Keinem Song nimmt er die Seele oder verfremdet sie. Vielmehr weiß er genau, wo die Grenze des Zumutbaren liegt. Selbstverständlich hält es der „Boxer“ von „Simon und Furunkel“ aus, wenn das Publikum zum Beckenstativ und Schlagzeuger umfunktioniert wird. Köstlich auch die Umwandlung des Nancy-Sinatra-Hits „These Boots Are Made for Walking“ in die Version mit Slide-Gitarre. Wenn Jürn Cornelius das Opening zu „St. Pepper“ von den „Buddels-Beatles“ mit der Querflöte nachzeichnet, das „We Will Rock You“ von Queen vom Publikum auf Müllsäcken à 60 Liter begleiten lässt, dann verrät sich der gelernte Schauspieler, der genau weiß, wie man mit dem Publikum umgeht.

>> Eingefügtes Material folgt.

/-- The registers of the windows below 0x0008_0000, part 0. -/
def globalRows0 : List RegRow := [
  ⟨0x200, 4, 1, .ro, 0xFFFFFFFF, 0x0⟩,
  ⟨0x204, 4, 1, .ro, 0xFFFFFFFF, 0x0⟩,
  ⟨0x208, 4, 1, .ro, 0x8000FFFF, 0x0⟩,
  ⟨0x20C, 4, 1, .rw, 0xFFFF, 0x2000⟩,
  ⟨0x210, 4, 1, .w1c, 0x3, 0x0⟩,
  ⟨0x214, 4, 1, .rc, 0xFFFF, 0x0⟩,
  ⟨0x40000, 4, 65536, .wo, 0x8000FFFF, 0x0⟩,
  ⟨0x300, 4, 1, .ro, 0x80FFFFFF, 0x0⟩,
  ⟨0x304, 4, 1, .rc, 0xFF, 0x0⟩,
  ⟨0x308, 4, 1, .rc, 0xFFFF, 0x0⟩,
  ⟨0x400, 4, 1, .rwl, 0xFFFFF000, 0x0⟩,
  ⟨0x404, 4, 1, .rwl, 0xFFFFFFFF, 0x0⟩,
  ⟨0x408, 4, 1, .rwl, 0xFFFFF000, 0x0⟩,
  ⟨0x40C, 4, 1, .rwl, 0xFFFFFFFF, 0x0⟩,
  ⟨0x410, 4, 1, .rwl, 0xFFF00000, 0x0⟩,
  ⟨0x414, 4, 1, .rwl, 0xFFFFFFFF, 0x0⟩,
  ⟨0x418, 4, 1, .rwl, 0xFFFF, 0x0⟩,
  ⟨0x41C, 4, 1, .rwl, 0xF0000FFF, 0x80000040⟩,
  ⟨0x420, 4, 1, .rwl, 0xFFFFFFFF, 0x9C40⟩,
  ⟨0x424, 4, 1, .ro, 0x1FFFF, 0x0⟩,
  ⟨0x428, 4, 1, .w1c, 0x7, 0x0⟩,
  ⟨0x42C, 4, 1, .rc, 0xFFFFFF, 0x0⟩,
  ⟨0x430, 4, 1, .ro, 0xFFFFFF, 0x0⟩,
  ⟨0x1000, 4, 128, .rw, 0xFFFFFFFF, 0xFFFFFFFF⟩,
  ⟨0x1200, 4, 1, .rw, 0xC0000003, 0x0⟩,
  ⟨0x1204, 4, 1, .w1c, 0x3, 0x0⟩,
  ⟨0x1208, 4, 1, .rc, 0xFFFF, 0x0⟩,
  ⟨0x120C, 4, 1, .ro, 0x1FFF, 0x1000⟩,
  ⟨0x1400, 4, 1, .rwl, 0xFFFFFE00, 0x14284E00⟩,
  ⟨0x1404, 4, 1, .rwl, 0xFFFF, 0x174⟩]

/-- The registers of the windows below 0x0008_0000, part 1. -/
def globalRows1 : List RegRow := [
  ⟨0x1408, 4, 1, .w1c, 0x3F, 0x0⟩,
  ⟨0x140C, 4, 1, .rc, 0xFFFFFFFF, 0x0⟩,
  ⟨0x1410, 4, 1, .rc, 0xFFFFFFFF, 0x0⟩,
  ⟨0x1414, 4, 1, .ro, 0x8FFF0FFF, 0x0⟩,
  ⟨0x1418, 4, 1, .ro, 0xFF01FF3F, 0x0⟩,
  ⟨0x30000, 4, 1, .rwl, 0xFFFF01FF, 0x13880100⟩,
  ⟨0x30004, 4, 1, .rwl, 0xFFFFFFFF, 0x186A014⟩,
  ⟨0x30008, 4, 1, .rwl, 0xFFFFFFFF, 0x3D090⟩,
  ⟨0x30010, 4, 3, .rwl, 0xFFFFFFFF, 0x0⟩,
  ⟨0x30020, 4, 4, .rwl, 0xFFFFFFFF, 0x0⟩,
  ⟨0x30030, 4, 1, .ro, 0xFFFFFFFF, 0x0⟩,
  ⟨0x30034, 4, 1, .ro, 0xFFFFFFFF, 0x0⟩,
  ⟨0x30038, 4, 1, .ro, 0xFFFFFFFF, 0x0⟩,
  ⟨0x3003C, 4, 1, .ro, 0xFFFFFFFF, 0x0⟩,
  ⟨0x30040, 4, 1, .ro, 0xF0FFFF07, 0x0⟩,
  ⟨0x30044, 4, 1, .w1c, 0xFF, 0x0⟩,
  ⟨0x30048, 4, 1, .rc, 0xFFFFFFFF, 0x0⟩,
  ⟨0x3004C, 4, 1, .rc, 0xFFFFFFFF, 0x0⟩,
  ⟨0x30050, 4, 1, .wo, 0xC000FFFF, 0x0⟩,
  ⟨0x30054, 4, 1, .ro, 0xFFFFFFFF, 0x0⟩,
  ⟨0x30058, 4, 1, .ro, 0xFFFFFFFF, 0x0⟩,
  ⟨0x3005C, 4, 1, .ro, 0xFFFFFFFF, 0x0⟩,
  ⟨0x30100, 4, 1, .rw, 0xFFFF, 0x0⟩,
  ⟨0x30104, 4, 1, .ro, 0xFB0FFFFF, 0x0⟩,
  ⟨0x30108, 4, 1, .ro, 0xFFFFFFFF, 0x0⟩,
  ⟨0x3010C, 4, 1, .ro, 0xC007FFFF, 0x0⟩,
  ⟨0x30110, 4, 1, .rwl, 0xFF, 0x19⟩,
  ⟨0x30114, 4, 1, .rc, 0xFFFFFFFF, 0x0⟩,
  ⟨0x30118, 4, 1, .w1c, 0xF, 0x0⟩,
  ⟨0x3011C, 4, 1, .rc, 0xFFFFFFFF, 0x0⟩]

/-- The registers of the windows below 0x0008_0000, part 2. -/
def globalRows2 : List RegRow := [
  ⟨0x20000, 4, 1, .rwl, 0xFFFFFF01, 0x27100100⟩,
  ⟨0x20004, 4, 1, .ro, 0xFFFFFFFF, 0x14190A0A⟩,
  ⟨0x20008, 4, 1, .ro, 0xFFFF, 0x10⟩,
  ⟨0x2000C, 4, 1, .rwl, 0xFFFFFFFF, 0x4E201388⟩,
  ⟨0x20010, 4, 1, .rwl, 0xFFFFFFFF, 0x3E81388⟩,
  ⟨0x20014, 4, 1, .rwl, 0xFFFFFFFF, 0x7D02710⟩,
  ⟨0x20018, 4, 1, .rwl, 0xFFFFFFFF, 0x3E81388⟩,
  ⟨0x2001C, 4, 1, .rwl, 0xFFFFFFFF, 0x989680⟩,
  ⟨0x20020, 4, 1, .rwl, 0xFFFFFFFF, 0x2FAF080⟩,
  ⟨0x20024, 4, 1, .rwl, 0xFFFFFFFF, 0x4E20⟩,
  ⟨0x20028, 4, 1, .w1c, 0xF, 0x0⟩,
  ⟨0x2002C, 4, 1, .rc, 0xFFFFFFFF, 0x0⟩,
  ⟨0x20030, 4, 1, .rc, 0xFFFFFFFF, 0x0⟩,
  ⟨0x20034, 4, 1, .rc, 0xFFFFFFFF, 0x0⟩,
  ⟨0x20100, 4, 16, .ro, 0xFFFFFFFF, 0x3E8⟩,
  ⟨0x20200, 4, 32, .rwl, 0xF0707, 0x0⟩,
  ⟨0x20300, 32, 16, .ro, 0xFFFFFFF, 0x4000064⟩,
  ⟨0x20304, 32, 16, .rwl, 0xFFFFFFFF, 0x465F6928⟩,
  ⟨0x20308, 32, 16, .rwl, 0xFFFFFFFF, 0x0⟩,
  ⟨0x2030C, 32, 16, .rwl, 0xFFFFFFFF, 0x0⟩,
  ⟨0x20310, 32, 16, .ro, 0xFFFFC000, 0x80640000⟩,
  ⟨0x20314, 32, 16, .ro, 0xFFFFFFFF, 0x0⟩,
  ⟨0x20500, 4, 16, .ro, 0xFFFFFFFF, 0x80808080⟩,
  ⟨0x1600, 4, 1, .rwl, 0xFFF00000, 0x0⟩,
  ⟨0x1604, 4, 1, .rwl, 0xFFFFFFFF, 0x0⟩,
  ⟨0x1608, 4, 1, .rwl, 0xFFFFFFFF, 0x0⟩,
  ⟨0x160C, 4, 1, .rwl, 0xFFFFFFFF, 0x0⟩,
  ⟨0x1610, 4, 1, .ro, 0xFFFFFFFF, 0x0⟩,
  ⟨0x1614, 4, 1, .ro, 0xFFFFFFFF, 0x0⟩,
  ⟨0x1618, 4, 1, .rwl, 0xE0FFFF00, 0x60020200⟩]

/-- The registers of the windows below 0x0008_0000, part 3. -/
def globalRows3 : List RegRow := [
  ⟨0x161C, 4, 1, .rwl, 0xFFFFFFFF, 0x10001000⟩,
  ⟨0x1620, 4, 1, .rwl, 0xFFFF, 0xA8⟩,
  ⟨0x1624, 4, 1, .rwl, 0xFFFFFFFF, 0x402710⟩,
  ⟨0x1640, 4, 16, .rwl, 0xFFFF, 0xE0A⟩,
  ⟨0x1680, 4, 1, .rc, 0xF007FFFF, 0x0⟩,
  ⟨0x1684, 4, 1, .ro, 0xFFFFFF, 0x0⟩,
  ⟨0x1688, 4, 1, .w1c, 0xFF, 0x0⟩,
  ⟨0x168C, 4, 1, .rc, 0xFFFFFFFF, 0x0⟩,
  ⟨0x1690, 4, 1, .rc, 0xFFFFFFFF, 0x0⟩,
  ⟨0x1800, 4, 1, .rwl, 0xF, 0x2⟩,
  ⟨0x1804, 4, 1, .rwl, 0xFFFFFFFF, 0x4E20⟩,
  ⟨0x1808, 4, 1, .rwl, 0xFFFFFFFF, 0x1040408⟩,
  ⟨0x180C, 4, 1, .rwl, 0xFFF0FFFF, 0x8400000⟩,
  ⟨0x1810, 4, 1, .rwl, 0xFF, 0x8⟩,
  ⟨0x1814, 4, 1, .w1c, 0x7, 0x0⟩,
  ⟨0x1818, 4, 1, .rc, 0xFFFFFF, 0x0⟩,
  ⟨0x181C, 4, 1, .ro, 0xFFFFFFFF, 0x0⟩,
  ⟨0x1820, 4, 1, .ro, 0xFFFFFFFF, 0x0⟩,
  ⟨0x1824, 4, 1, .ro, 0xC00000DF, 0x0⟩,
  ⟨0x30200, 4, 1, .ro, 0xFFFFFFFF, 0x0⟩,
  ⟨0x30204, 4, 1, .rwl, 0xFFFFFFFF, 0x2710⟩,
  ⟨0x30208, 4, 1, .ro, 0x7FFF, 0x0⟩,
  ⟨0x3020C, 4, 1, .w1c, 0x3, 0x0⟩,
  ⟨0x30210, 4, 1, .rc, 0xFFFF, 0x0⟩,
  ⟨0x30214, 4, 1, .rc, 0xFFFF, 0x0⟩,
  ⟨0x10000, 4, 1, .w1c, 0xF, 0x0⟩,
  ⟨0x10004, 4, 1, .rc, 0xFFFFFFFF, 0x0⟩,
  ⟨0x10008, 4, 1, .ro, 0x80FFFFFF, 0x0⟩,
  ⟨0x1000C, 4, 1, .ro, 0x8000FFFF, 0x0⟩,
  ⟨0x10010, 4, 1, .ro, 0xFFFF, 0x0⟩]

Stings Musik erfährt eine effektive Begleitung auf dem „Grummelpott“ (der richtige Name lautet übrigens Spring drum), ein schottisches Lied brauchte genau die drei Akkorde der Concertina, und gegen das real existierende „Grundschulblockflötentrauma“ half tatsächlich die Zweifach-Version auf Sopran- und Altflöte.

Dabei ist aber nicht zu vergessen, dass hinter all dem bunten Treiben auf der Bühne ein pingelig genau hörender Musiker steht, der bis ins letzte melodische und akkordische Detail seine Gitarren zu spielen weiß und jeden Rhythmus exakt erfasst.
Nicht einmal das so einfach gestrickte „Dat du min Leevsten büst“ beließ er in seinem schlichten Dreiertakt. Was anfangs in holprigem Englisch bewusst für Heiterkeit sorgte, erklang am Ende als Zugabe im durchstrukturierten, weichen Arpeggio der Gitarre und ganz zartem Gesang, in den die Zuhörer bereitwillig einstimmten.